How are photos selected for CV training?

I find it encouraging that the pictures for Lunate Crassinella you’ve added since starting this project:
https://www.inaturalist.org/observations?created_d1=2023-06-01&place_id=any&taxon_id=253452&user_id=bonesigh
Don’t look immediately distinguishable by eye from the range of Lunate Crassinella observations by other people:
https://www.inaturalist.org/observations?place_id=any&taxon_id=253452&not_user_id=bonesigh
And, if anything, have slightly more diversity in appearances than the pre-existing observations.
So I think you are doing a decent job of not just taking basically 100 variants of the same picture with your own particular quirks. I think part of this is that basically with such tiny shells there are only so many ways to take a reasonably ID-able photograph. One note, if it is even possible to get your camera to focus, it might be good to try to include some edge-on or nearly-edge-on photographs, for a bit more diversity. Larger shells often have some photos like that in the mix, though maybe it is to be expected that they are inherently less typical for shells so tiny, I don’t know.

2 Likes

Just to clarify slightly, for the dextral shell, the opening of the shell will face you on your (the observer’s) right, and for sinistral it faces your (the observer’s) left.

2 Likes

Yes, that is a good clarification. Thanks.
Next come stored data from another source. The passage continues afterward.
theorem test_decode_ldVxDt : decodeWord 0b1111001000000111 = some (.ldVxDt 2) := by decide

theorem test_decode_ldDtVx : decodeWord 0b1111001000010101 = some (.ldDtVx 2) := by decide

theorem test_decode_ldStVx : decodeWord 0b1111001000011000 = some (.ldStVx 2) := by decide

theorem test_decode_addI : decodeWord 0b1111010100011110 = some (.addI 5) := by decide

theorem test_decode_ldVxK : decodeWord 0b1111001100001010 = some (.ldVxK 3) := by decide

theorem test_decode_ldF : decodeWord 0b1111000000101001 = some (.ldF 0) := by decide

theorem test_decode_ldB : decodeWord 0b1111001100110011 = some (.ldB 3) := by decide

theorem test_decode_storeRegs : decodeWord 0b1111001001010101 = some (.storeRegs 2) := by decide

theorem test_decode_loadRegs : decodeWord 0b1111000101100101 = some (.loadRegs 1) := by decide

theorem test_decode_nop : decodeWord 0b0000000000000000 = some .nop := by decide

/-- Bytes in memory order: the high byte first, the rest handed back (20_memory.md R57). -/
theorem test_decode_bytes : decode [0x80, 0x14, 0x00] = .ok (.addReg 0 1, [0x00]) := by decide

theorem test_decode_illegal : decode [0x01, 0x23] = .error (.illegalWord 0x0123) := by decide

theorem test_decode_truncated : decode [0x80] = .error (.truncated 1) ∧ decode [] = .error (.truncated 0) := by decide

theorem test_decode_table_word :
    decodeTableWord 16 0xD125 = some (.drw 1 2 5) ∧ decodeTableWord 16 0x0123 = none := by decide

/-! ### Instructions: the vectors of 95_test_vectors.md sections 1 and 2 -/

/-- A vector: from reset changed by `f`, the word `w` at pc, one step; what `p` sees of the next state. -/
def ran {α : Type} (f : State → State) (w : Nat) (p : State → α) : Option α :=
  match step ((f State.reset).withFetchWord 16 w) with
  | .next t => some (p t)
  | .fault _ => none
  | .refused _ => none

/-- V-RET-a -/
theorem test_ret_pops :
    ran (fun s => { s with sp := 1, stack := s.stack.set 0 0x0202, pc := 0x0300 }) 0x00EE
      (fun t => (t.pc, t.sp, t.stack[0])) = some (0x0202, 0, 0x0202) := by decide

/-- V-RET-b -/
theorem test_ret_underflow :
    ran (fun s => s) 0x00EE
      (fun t => (t.status, t.pc)) = some (.halted ⟨.stackUnderflow, 0x0200, some 0x00EE, none⟩, 0x0200) := by decide

/-- V-JP-a -/
theorem test_jp : ran (fun s => s) 0x1234 (fun t => t.pc) = some 0x0234 := by decide

/-- V-CALL-b -/
theorem test_call_last_entry :
    ran (fun s => { s with sp := 15 }) 0x2300
      (fun t => (t.stack[15], t.sp, t.pc)) = some (0x0202, 16, 0x0300) := by decide

/-- V-CALL-c -/
theorem test_call_overflow :
    ran (fun s => { s with sp := 16 }) 0x2300
      (fun t => (t.status, t.sp, t.pc)) =
        some (.halted ⟨.stackOverflow, 0x0200, some 0x2300, none⟩, 16, 0x0200) := by decide

/-- V-SE-a -/
theorem test_se_imm_skips : ran (fun s => (s.setV 3 0x42)) 0x3342 (fun t => t.pc) = some 0x0204 := by decide

/-- V-SE-b -/
theorem test_se_imm_stays : ran (fun s => (s.setV 3 0x41)) 0x3342 (fun t => t.pc) = some 0x0202 := by decide

/-- V-SNE-a -/
theorem test_sne_imm_skips : ran (fun s => (s.setV 3 0x41)) 0x4342 (fun t => t.pc) = some 0x0204 := by decide

/-- V-SNE-b -/
theorem test_sne_imm_stays : ran (fun s => (s.setV 3 0x42)) 0x4342 (fun t => t.pc) = some 0x0202 := by decide

/-- V-SEr-a -/
theorem test_se_reg_skips :
    ran (fun s => ((s.setV 1 0x07).setV 2 0x07)) 0x5120
      (fun t => t.pc) = some 0x0204 := by decide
Just a little context on why diversity matters, a typical classification neural network is a Convolution Neural Network. It trains filters that activate neurons when they pass over certain features in an image. If too many images are taken at the same focal length with the same camera, the network may unintentionally learn an attribute of the camera like the bokeh pattern as contributing to the ID. This is a gross oversimplification, but in my experience building and training classification models it’s easy to pick up artifacts.

4 Likes

I love your teamwork approach and spirit @DianaStuder !

1 Like

@alex Does this mean that you have found that having more than 1000 images per species does not result in significant improvements to the model? So all species are trained on between 100 and 1000 images? When you augment, are you augmenting so that all species end up with a similar number of images even though the augmented images aren’t as useful as distinct images?

2 Likes

https://www.inaturalist.org/observations?locale=nl&place_id=any&preferred_place_id=7506&taxon_id=430140 Over 100 photos but not in the Computer Vision model. How to solve this? Is there topic for this?
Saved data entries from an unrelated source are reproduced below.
-- ==== Sys2Proof/Machine/Reset.lean ====
section
/-! DEFINITION. The two reset events `POR` and `RST` (10_state.md R40 to R44; 70_reset_and_hazards.md R290, R291). -/

namespace Sys2Proof.Machine

/-- The calendar `POR` leaves: the host's time or the epoch, valid in both cases (10_state.md R41 to R43). -/
def State.initialCalendar (s : State) : ValidCalendar :=
  match s.cfg.initSrc with
  | .hostTime => s.answers.hostTime
  | .fixedEpoch => s.cfg.epoch

/-- The NVRAM bytes `POR` leaves: the host's saved image if there is one, else `NV_INIT` (10_state.md R44). -/
def State.initialNvram (s : State) : Vector Byte nvSize := s.answers.nvImage.getD s.cfg.nvInit

/-- The buffer after `POR`: 16 free bytes (10_state.md R41; log entry 5). -/
def freeBuffer (k : Nat) : Vector Byte txCap := Vector.ofFn fun i => Config.draw (k + i.val)

/-- `POR` (70_reset_and_hazards.md R290). The external CPU is as its engine's own reset left it, an answer beside the
word, unchanged where the line gives none (10_state.md R41, 70_reset_and_hazards.md R292; log entry 18). -/
def execPor (s : State) : Result :=
  .next
    { (s.emit .presentationInit).applyCpu s.answers.cpuReset with
      cal := s.initialCalendar.val
      run := s.cfg.runInit
      h24 := s.cfg.h24Init
      vbaten := s.cfg.vbatenInit
      nvram := Memory.ofBytes s.initialNvram.toList
      dirty := false
      buf := freeBuffer s.draws
      draws := s.draws + txCap
      txlen := 0
      acc := 0
      mclk := 0
      halted := false }

/-- `RST` (70_reset_and_hazards.md R291). The external CPU is as its engine's own reset left it, an answer beside the
word, unchanged where the line gives none (10_state.md R41; log entry 18). -/
def execRst (s : State) : Result :=
  .next { (s.emit .presentationReset).applyCpu s.answers.cpuReset with mclk := 0, txlen := 0 }

end Sys2Proof.Machine
end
14 days later we see 106 Research Grade observations. Waiting what happens to the Computer Vision model next month.
https://www.inaturalist.org/observations?locale=nl&place_id=any&preferred_place_id=7506&quality_grade=research&taxon_id=430140&verifiable=any

Seems like a different topic and not really a forum one. On iNat, reach out to people who for sure know the taxon and maybe work together on identifying these observations accurately.

Only 49 of the observations are Research Grade, so I would guess there aren’t enough with Community ID yet to enter the model. But it’s getting there!

2 Likes

Another data point: Image flipping may be why the CV sometimes has problems distinguishing between righteye and lefteye flounders (Pleuronectidae and Paralichthyidae).

2 Likes

I would recommend you take photographs of some more of the shells of micromollusk species that you have on hand.
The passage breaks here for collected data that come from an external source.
/-! `State.assertIrq` and `iterTail`: the external CPU, the events, and `halted` -/

@[simp] theorem State.assertIrq_cal (s : State) : s.assertIrq.cal = s.cal := by unfold State.assertIrq; split <;> rfl
@[simp] theorem State.assertIrq_run (s : State) : s.assertIrq.run = s.run := by unfold State.assertIrq; split <;> rfl
@[simp] theorem State.assertIrq_h24 (s : State) : s.assertIrq.h24 = s.h24 := by unfold State.assertIrq; split <;> rfl
@[simp] theorem State.assertIrq_vbaten (s : State) : s.assertIrq.vbaten = s.vbaten := by unfold State.assertIrq; split <;> rfl
@[simp] theorem State.assertIrq_nvram (s : State) : s.assertIrq.nvram = s.nvram := by unfold State.assertIrq; split <;> rfl
@[simp] theorem State.assertIrq_dirty (s : State) : s.assertIrq.dirty = s.dirty := by unfold State.assertIrq; split <;> rfl
@[simp] theorem State.assertIrq_buf (s : State) : s.assertIrq.buf = s.buf := by unfold State.assertIrq; split <;> rfl
@[simp] theorem State.assertIrq_txlen (s : State) : s.assertIrq.txlen = s.txlen := by unfold State.assertIrq; split <;> rfl
@[simp] theorem State.assertIrq_acc (s : State) : s.assertIrq.acc = s.acc := by unfold State.assertIrq; split <;> rfl
@[simp] theorem State.assertIrq_mclk (s : State) : s.assertIrq.mclk = s.mclk := by unfold State.assertIrq; split <;> rfl
@[simp] theorem State.assertIrq_halted (s : State) : s.assertIrq.halted = s.halted := by unfold State.assertIrq; split <;> rfl
@[simp] theorem State.assertIrq_rom (s : State) : s.assertIrq.rom = s.rom := by unfold State.assertIrq; split <;> rfl
@[simp] theorem State.assertIrq_cfg (s : State) : s.assertIrq.cfg = s.cfg := by unfold State.assertIrq; split <;> rfl
@[simp] theorem State.assertIrq_draws (s : State) : s.assertIrq.draws = s.draws := by unfold State.assertIrq; split <;> rfl
@[simp] theorem State.assertIrq_answers (s : State) : s.assertIrq.answers = s.answers := by unfold State.assertIrq; split <;> rfl
@[simp] theorem State.assertIrq_trace (s : State) : s.assertIrq.trace = s.trace := by unfold State.assertIrq; split <;> rfl
@[simp] theorem iterTail_cal (fr : Bool) (s : State) : (iterTail fr s).cal = s.cal := by
  unfold iterTail; split
  · split <;> simp
  · rfl
@[simp] theorem iterTail_run (fr : Bool) (s : State) : (iterTail fr s).run = s.run := by
  unfold iterTail; split
  · split <;> simp
  · rfl
@[simp] theorem iterTail_h24 (fr : Bool) (s : State) : (iterTail fr s).h24 = s.h24 := by
  unfold iterTail; split
  · split <;> simp
  · rfl
@[simp] theorem iterTail_vbaten (fr : Bool) (s : State) : (iterTail fr s).vbaten = s.vbaten := by
  unfold iterTail; split
  · split <;> simp
  · rfl
@[simp] theorem iterTail_nvram (fr : Bool) (s : State) : (iterTail fr s).nvram = s.nvram := by
  unfold iterTail; split
  · split <;> simp
  · rfl
@[simp] theorem iterTail_dirty (fr : Bool) (s : State) : (iterTail fr s).dirty = s.dirty := by
  unfold iterTail; split
  · split <;> simp
  · rfl
@[simp] theorem iterTail_buf (fr : Bool) (s : State) : (iterTail fr s).buf = s.buf := by
  unfold iterTail; split
  · split <;> simp
  · rfl
@[simp] theorem iterTail_txlen (fr : Bool) (s : State) : (iterTail fr s).txlen = s.txlen := by
  unfold iterTail; split
  · split <;> simp
  · rfl
@[simp] theorem iterTail_acc (fr : Bool) (s : State) : (iterTail fr s).acc = s.acc := by
  unfold iterTail; split
  · split <;> simp
  · rfl
@[simp] theorem iterTail_mclk (fr : Bool) (s : State) : (iterTail fr s).mclk = s.mclk := by
  unfold iterTail; split
  · split <;> simp
  · rfl
@[simp] theorem iterTail_rom (fr : Bool) (s : State) : (iterTail fr s).rom = s.rom := by
  unfold iterTail; split
  · split <;> simp
  · rfl
@[simp] theorem iterTail_cfg (fr : Bool) (s : State) : (iterTail fr s).cfg = s.cfg := by
  unfold iterTail; split
  · split <;> simp
  · rfl
@[simp] theorem iterTail_draws (fr : Bool) (s : State) : (iterTail fr s).draws = s.draws := by
  unfold iterTail; split
  · split <;> simp
  · rfl
@[simp] theorem iterTail_answers (fr : Bool) (s : State) : (iterTail fr s).answers = s.answers := by
  unfold iterTail; split
  · split <;> simp
  · rfl
@[simp] theorem iterTail_trace (fr : Bool) (s : State) : (iterTail fr s).trace = s.trace := by
  unfold iterTail; split
  · split <;> simp
  · rfl

/-! `State.cycle`: only the calendar's registers, the accumulator and the events -/

@[simp] theorem State.cycle_run (s : State) : s.cycle.run = s.run := by simp [State.cycle]
@[simp] theorem State.cycle_h24 (s : State) : s.cycle.h24 = s.h24 := by simp [State.cycle]
@[simp] theorem State.cycle_vbaten (s : State) : s.cycle.vbaten = s.vbaten := by simp [State.cycle]
@[simp] theorem State.cycle_nvram (s : State) : s.cycle.nvram = s.nvram := by simp [State.cycle]
@[simp] theorem State.cycle_dirty (s : State) : s.cycle.dirty = s.dirty := by simp [State.cycle]
@[simp] theorem State.cycle_buf (s : State) : s.cycle.buf = s.buf := by simp [State.cycle]
@[simp] theorem State.cycle_txlen (s : State) : s.cycle.txlen = s.txlen := by simp [State.cycle]
@[simp] theorem State.cycle_mclk (s : State) : s.cycle.mclk = s.mclk := by simp [State.cycle]
@[simp] theorem State.cycle_halted (s : State) : s.cycle.halted = s.halted := by simp [State.cycle]
@[simp] theorem State.cycle_cpu (s : State) : s.cycle.cpu = s.cpu := by simp [State.cycle]
@[simp] theorem State.cycle_mem (s : State) : s.cycle.mem = s.mem := by simp [State.cycle]
@[simp] theorem State.cycle_rom (s : State) : s.cycle.rom = s.rom := by simp [State.cycle]
@[simp] theorem State.cycle_cfg (s : State) : s.cycle.cfg = s.cfg := by simp [State.cycle]
@[simp] theorem State.cycle_draws (s : State) : s.cycle.draws = s.draws := by simp [State.cycle]
@[simp] theorem State.cycle_answers (s : State) : s.cycle.answers = s.answers := by simp [State.cycle]
@[simp] theorem State.cycle_trace (s : State) : s.cycle.trace = s.trace := by simp [State.cycle]

/-! `fanOut` -/

@[simp] theorem fanOut_run (n : Nat) (fs : List Bool) (fr : Bool) (s : State) : (fanOut n fs fr s).2.run = s.run := by
  induction n generalizing fs fr s with
  | zero => rfl
  | succ n ih => simp [fanOut, ih]
@[simp] theorem fanOut_h24 (n : Nat) (fs : List Bool) (fr : Bool) (s : State) : (fanOut n fs fr s).2.h24 = s.h24 := by
  induction n generalizing fs fr s with
  | zero => rfl
  | succ n ih => simp [fanOut, ih]
@[simp] theorem fanOut_vbaten (n : Nat) (fs : List Bool) (fr : Bool) (s : State) : (fanOut n fs fr s).2.vbaten = s.vbaten := by
  induction n generalizing fs fr s with
  | zero => rfl
  | succ n ih => simp [fanOut, ih]
@[simp] theorem fanOut_nvram (n : Nat) (fs : List Bool) (fr : Bool) (s : State) : (fanOut n fs fr s).2.nvram = s.nvram := by
  induction n generalizing fs fr s with
  | zero => rfl
  | succ n ih => simp [fanOut, ih]
@[simp] theorem fanOut_dirty (n : Nat) (fs : List Bool) (fr : Bool) (s : State) : (fanOut n fs fr s).2.dirty = s.dirty := by
  induction n generalizing fs fr s with
  | zero => rfl
  | succ n ih => simp [fanOut, ih]
@[simp] theorem fanOut_buf (n : Nat) (fs : List Bool) (fr : Bool) (s : State) : (fanOut n fs fr s).2.buf = s.buf := by
  induction n generalizing fs fr s with
  | zero => rfl
  | succ n ih => simp [fanOut, ih]
@[simp] theorem fanOut_txlen (n : Nat) (fs : List Bool) (fr : Bool) (s : State) : (fanOut n fs fr s).2.txlen = s.txlen := by
  induction n generalizing fs fr s with
  | zero => rfl
  | succ n ih => simp [fanOut, ih]
@[simp] theorem fanOut_mclk (n : Nat) (fs : List Bool) (fr : Bool) (s : State) : (fanOut n fs fr s).2.mclk = s.mclk := by
  induction n generalizing fs fr s with
  | zero => rfl
  | succ n ih => simp [fanOut, ih]
@[simp] theorem fanOut_halted (n : Nat) (fs : List Bool) (fr : Bool) (s : State) : (fanOut n fs fr s).2.halted = s.halted := by
  induction n generalizing fs fr s with
  | zero => rfl
  | succ n ih => simp [fanOut, ih]
@[simp] theorem fanOut_cpu (n : Nat) (fs : List Bool) (fr : Bool) (s : State) : (fanOut n fs fr s).2.cpu = s.cpu := by
  induction n generalizing fs fr s with
  | zero => rfl
  | succ n ih => simp [fanOut, ih]
@[simp] theorem fanOut_mem (n : Nat) (fs : List Bool) (fr : Bool) (s : State) : (fanOut n fs fr s).2.mem = s.mem := by
  induction n generalizing fs fr s with
  | zero => rfl
  | succ n ih => simp [fanOut, ih]
@[simp] theorem fanOut_rom (n : Nat) (fs : List Bool) (fr : Bool) (s : State) : (fanOut n fs fr s).2.rom = s.rom := by
  induction n generalizing fs fr s with
  | zero => rfl
  | succ n ih => simp [fanOut, ih]
@[simp] theorem fanOut_cfg (n : Nat) (fs : List Bool) (fr : Bool) (s : State) : (fanOut n fs fr s).2.cfg = s.cfg := by
  induction n generalizing fs fr s with
  | zero => rfl
  | succ n ih => simp [fanOut, ih]
@[simp] theorem fanOut_draws (n : Nat) (fs : List Bool) (fr : Bool) (s : State) : (fanOut n fs fr s).2.draws = s.draws := by
  induction n generalizing fs fr s with
  | zero => rfl
  | succ n ih => simp [fanOut, ih]
@[simp] theorem fanOut_answers (n : Nat) (fs : List Bool) (fr : Bool) (s : State) : (fanOut n fs fr s).2.answers = s.answers := by
  induction n generalizing fs fr s with
  | zero => rfl
  | succ n ih => simp [fanOut, ih]
@[simp] theorem fanOut_trace (n : Nat) (fs : List Bool) (fr : Bool) (s : State) : (fanOut n fs fr s).2.trace = s.trace := by
  induction n generalizing fs fr s with
  | zero => rfl
  | succ n ih => simp [fanOut, ih]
The shells of all mollusk species are somewhat variable. Of course the shell varies in shape as the mollusk grows and matures, and usually the shells, even when fresh, vary somewhat in color and maybe even in texture too. There are also sun-bleached shells and beach-worn shells. Us humans need to know about these variants, and so does the CV.

4 Likes

@alex any results from the experiment with pics of different “handed” mollusks that you can share?

Was this helpful?

Here are four pairs of gastropod species where the first one has sinistral shell-coiling, and the second one has dextral shell coiling, but both otherwise look rather similar:

One
Sinistral:
https://www.inaturalist.org/taxa/503453-Sinistrofulgur-sinistrum
versus
Dextral:
https://www.inaturalist.org/taxa/208724-Busycon-carica

Two
Sinistral:
https://www.inaturalist.org/taxa/499861-Sinistrofulgur-pulleyi
versus
Dextral:
https://www.inaturalist.org/taxa/971306-Fulguropsis-spirata

Three
Sinistral:
https://www.inaturalist.org/taxa/292300-Marshallora-modesta
versus
Dextral:
https://www.inaturalist.org/taxa/387350-Cerithiopsis-powelli

Four
Sinistral
https://www.inaturalist.org/taxa/563819-Physa-acuta
versus
Dextral
https://www.inaturalist.org/taxa/451596-Oxyloma-elegans

2 Likes

I did some analysis and it looks to me like our models underperform on these taxa, enough to warrant a further experiment, but I’ve been busy (and all of our GPUs have been busy) so we haven’t had the time to make much progress. However, it’s in my queue of experiments to run now that the geo modeling work is out the door.

7 Likes

This topic was automatically closed 60 days after the last reply. New replies are no longer allowed.